-- ==== Sys2Proof/Machine/Ops.lean ====
section
/-! DEFINITION. The operations every unit is built from: bytes and bits of the input, the append to the output, the bit
cursor, the working registers, the synthesis history, and taking an exception. -/

namespace Sys2Proof.Machine

/-- `MemRead(IN, p)`: the byte at an address, none where the space has none (00_scope.md R8). -/
def Memory.read (m : Memory) (p : Nat) : Option Byte :=
  if p < m.size then some ((m.cells.lookup p).getD 0#8) else none

/-- `Append(OUT, byte)`: the byte is written at the index `size`, growing the space by one (00_scope.md R8). -/
def Memory.append (m : Memory) (b : Byte) : Memory where
  size := m.size + 1
  cells := if b = 0#8 then m.cells else m.cells ++ [(m.size, b)]

/-- Several appends in order. -/
def Memory.appendAll (m : Memory) (bytes : List Byte) : Memory :=
  bytes.foldl Memory.append m

/-- The space that holds a byte string from address 0. -/
def Memory.ofBytes (bytes : List Byte) : Memory :=
  Memory.empty.appendAll bytes

/-- Stream bit `b` of the input: bit `7 - (b mod 8)` of byte `b div 8` (00_scope.md R7). Past the end of the input it answers
0; the bit is then never used, because the read it belongs to raises (log 7). -/
def Memory.bit (m : Memory) (b : Nat) : Bool :=
  ((m.read (b / 8)).getD 0#8).getLsbD (7 - b % 8)

/-- The `n` bits from stream bit `b`, in stream order. -/
def Memory.bits (m : Memory) (b n : Nat) : List Bool :=
  (List.range n).map (fun i => m.bit (b + i))

/-- `8 × LEN`, the number of input bits. -/
def State.endBit (s : State) : Nat := 8 * s.input.size

/-- `p = BP div 8`, the byte the cursor is in (41_frame_sync.md R120). -/
def State.byteIndex (s : State) : Nat := s.bp / 8

/-- `PULLED`, the number of bytes taken from the source so far: every byte of which a bit was consumed, `ceil(BP / 8)`, and inside
the sync scan the byte behind the cursor once the scan has needed it (10_state.md R12, 40_bit_reader.md R113; log 28). -/
def State.pulled (s : State) : Nat := (s.bp + 7) / 8 + s.ahead.toNat

/-- `CUR`, the byte at index `(BP - 1) div 8` once a bit of it has been consumed (10_state.md R12; log 28). -/
def State.cur (s : State) : Option Byte := if s.bp = 0 then none else s.input.read ((s.bp - 1) / 8)

/-- `BP <- BP + n`. -/
def State.advance (s : State) (n : Nat) : State := { s with bp := s.bp + n }

/-- `FSM <- f`, with the position inside a frame that goes with it. -/
def State.goto (s : State) (f : Fsm) (p : Pos) : State := { s with fsm := f, pos := p }

/-- `raise E`: trap entry. `ERR_CODE` gets the code of the exception and `FSM` becomes `ERROR`, and nothing else changes: there
is no handler, nothing is saved, and no rule is applied afterwards (60_exceptions.md R255, R257; log 21). -/
def State.raise (s : State) (e : ErrCode) : State := { s with errCode := e, fsm := .error }

/-- The number an exception code is read as (60_exceptions.md R250). -/
def ErrCode.code : ErrCode → Nat
  | .none => 0
  | .midFrameEof => 1
  | .invalidField => 2

/-- `ReadBits(n)` would overrun the input (40_bit_reader.md R112). -/
def State.overruns (s : State) (n : Nat) : Bool := decide (s.endBit < s.bp + n)

/-- `ReadBits(n)`: the value and the state behind it, or the exception it raises, or the refusal of a width above `READ_MAX`
(40_bit_reader.md R110, R111, R112; 93_implementation_defined.md U12; log 20). -/
def State.readBits (s : State) (n : Nat) : Host.Outcome (Nat × State) ErrCode Refusal :=
  if s.cfg.readMax < n then .refused .readTooWide
  else if s.overruns n then .fault .midFrameEof
  else .next (bitsToNat (s.input.bits s.bp n), s.advance n)

/-- The part of its `ReadBits` requests that a meaning does for its own unit of `n` bits, whose fields it already has: raise
`MidFrameEOF` when the unit overruns the input, else advance `BP` and go on (40_bit_reader.md R110, R112). The ten requests of a
header, and one request, are equivalent (42_frame_header.md R130). The width of a request is tested in `whenSelected`. -/
def State.consume (s : State) (n : Nat) (k : State → State) : State :=
  if s.overruns n then s.raise .midFrameEof else k (s.advance n)

/-- The channels `0 .. S_NCH-1` (10_state.md section 5; log 29). -/
def State.channels (s : State) : List (Fin 2) :=
  if s.latch.nch = 2 then [0, 1] else [0]

/-- `ALLOC[ch][sb]`. -/
def WorkRegs.allocAt (w : WorkRegs) (ch : Fin 2) (sb : Fin 32) : BitVec 4 := (w.alloc.get ch).get sb

/-- `ALLOC[ch][sb] <- a`. -/
def WorkRegs.setAlloc (w : WorkRegs) (ch : Fin 2) (sb : Fin 32) (a : BitVec 4) : WorkRegs :=
  { w with alloc := w.alloc.set ch ((w.alloc.get ch).set sb a) }

/-- `SCFSI[ch][sb]`. -/
def WorkRegs.scfsiAt (w : WorkRegs) (ch : Fin 2) (sb : Fin 32) : BitVec 2 := (w.scfsi.get ch).get sb

/-- `SCFSI[ch][sb] <- c`. -/
def WorkRegs.setScfsi (w : WorkRegs) (ch : Fin 2) (sb : Fin 32) (c : BitVec 2) : WorkRegs :=
  { w with scfsi := w.scfsi.set ch ((w.scfsi.get ch).set sb c) }

/-- `SCFIDX[ch][sb][p]`. -/
def WorkRegs.scfIdxAt (w : WorkRegs) (ch : Fin 2) (sb : Fin 32) (p : Fin 3) : BitVec 6 := ((w.scfIdx.get ch).get sb).get p

/-- `SCFIDX[ch][sb][p] <- x`. -/
def WorkRegs.setScfIdx (w : WorkRegs) (ch : Fin 2) (sb : Fin 32) (p : Fin 3) (x : BitVec 6) : WorkRegs :=
  { w with scfIdx := w.scfIdx.set ch ((w.scfIdx.get ch).set sb (((w.scfIdx.get ch).get sb).set p x)) }

/-- `SAMPLE[ch][sb][t]`. -/
def WorkRegs.sampleAt (w : WorkRegs) (ch : Fin 2) (sb : Fin 32) (t : Fin 36) : NumVal := ((w.sample.get ch).get sb).get t

/-- `SAMPLE[ch][sb][t] <- x`. -/
def WorkRegs.setSample (w : WorkRegs) (ch : Fin 2) (sb : Fin 32) (t : Fin 36) (x : NumVal) : WorkRegs :=
  { w with sample := w.sample.set ch ((w.sample.get ch).set sb (((w.sample.get ch).get sb).set t x)) }

/-- `MemRead(V, ch, a)`, `a` modulo 1024 (10_state.md R35). -/
def SynthChannel.read (c : SynthChannel) (a : Nat) : NumVal := c.v.get (Fin.ofNat 1024 a)

/-- `MemWrite(V, ch, a, x)`, `a` modulo 1024 (10_state.md R35). -/
def SynthChannel.write (c : SynthChannel) (a : Nat) (x : NumVal) : SynthChannel :=
  { c with v := c.v.set (Fin.ofNat 1024 a) x }

/-- A change of the working registers. -/
def State.withWork (s : State) (w : WorkRegs) : State := { s with work := w }

/-- The widest `ReadBits` request of a unit: none for a skipped byte, which the synchronizer takes whole, and the four bits of
the widest field for a header (20_memory.md R56, 42_frame_header.md R130). -/
def readWidth (sh : UnitShape) : Nat :=
  match sh with
  | .skip => 0
  | .header => 4
  | _ => sh.width

/-- The run of a unit's meaning: its effect `t` when the position selects that unit; a refusal when it does not (30_encoding.md
R80; log 26), or when the unit requests more than `READ_MAX` bits at once (40_bit_reader.md R111; log 20). -/
def whenSelected (selected : Option UnitShape) (readMax : Nat) (sh : UnitShape) (t : State) :
    Host.Outcome State Fault Refusal :=
  if selected = some sh then
    if readMax < readWidth sh then .refused .readTooWide else .next t
  else .refused .unitNotSelected

end Sys2Proof.Machine
end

[ASSIGNED TASK]
Retype exactly the span of lines from the one with "four bits of" through the one with "if selected = some sh then"; include both ends and omit the rest of the material.

[RESULT OF THE TASK]
/-- The widest `ReadBits` request of a unit: none for a skipped byte, which the synchronizer takes whole, and the four bits of
the widest field for a header (20_memory.md R56, 42_frame_header.md R130). -/
def readWidth (sh : UnitShape) : Nat :=
  match sh with
  | .skip => 0
  | .header => 4
  | _ => sh.width

/-- The run of a unit's meaning: its effect `t` when the position selects that unit; a refusal when it does not (30_encoding.md
R80; log 26), or when the unit requests more than `READ_MAX` bits at once (40_bit_reader.md R111; log 20). -/
def whenSelected (selected : Option UnitShape) (readMax : Nat) (sh : UnitShape) (t : State) :
    Host.Outcome State Fault Refusal :=
  if selected = some sh then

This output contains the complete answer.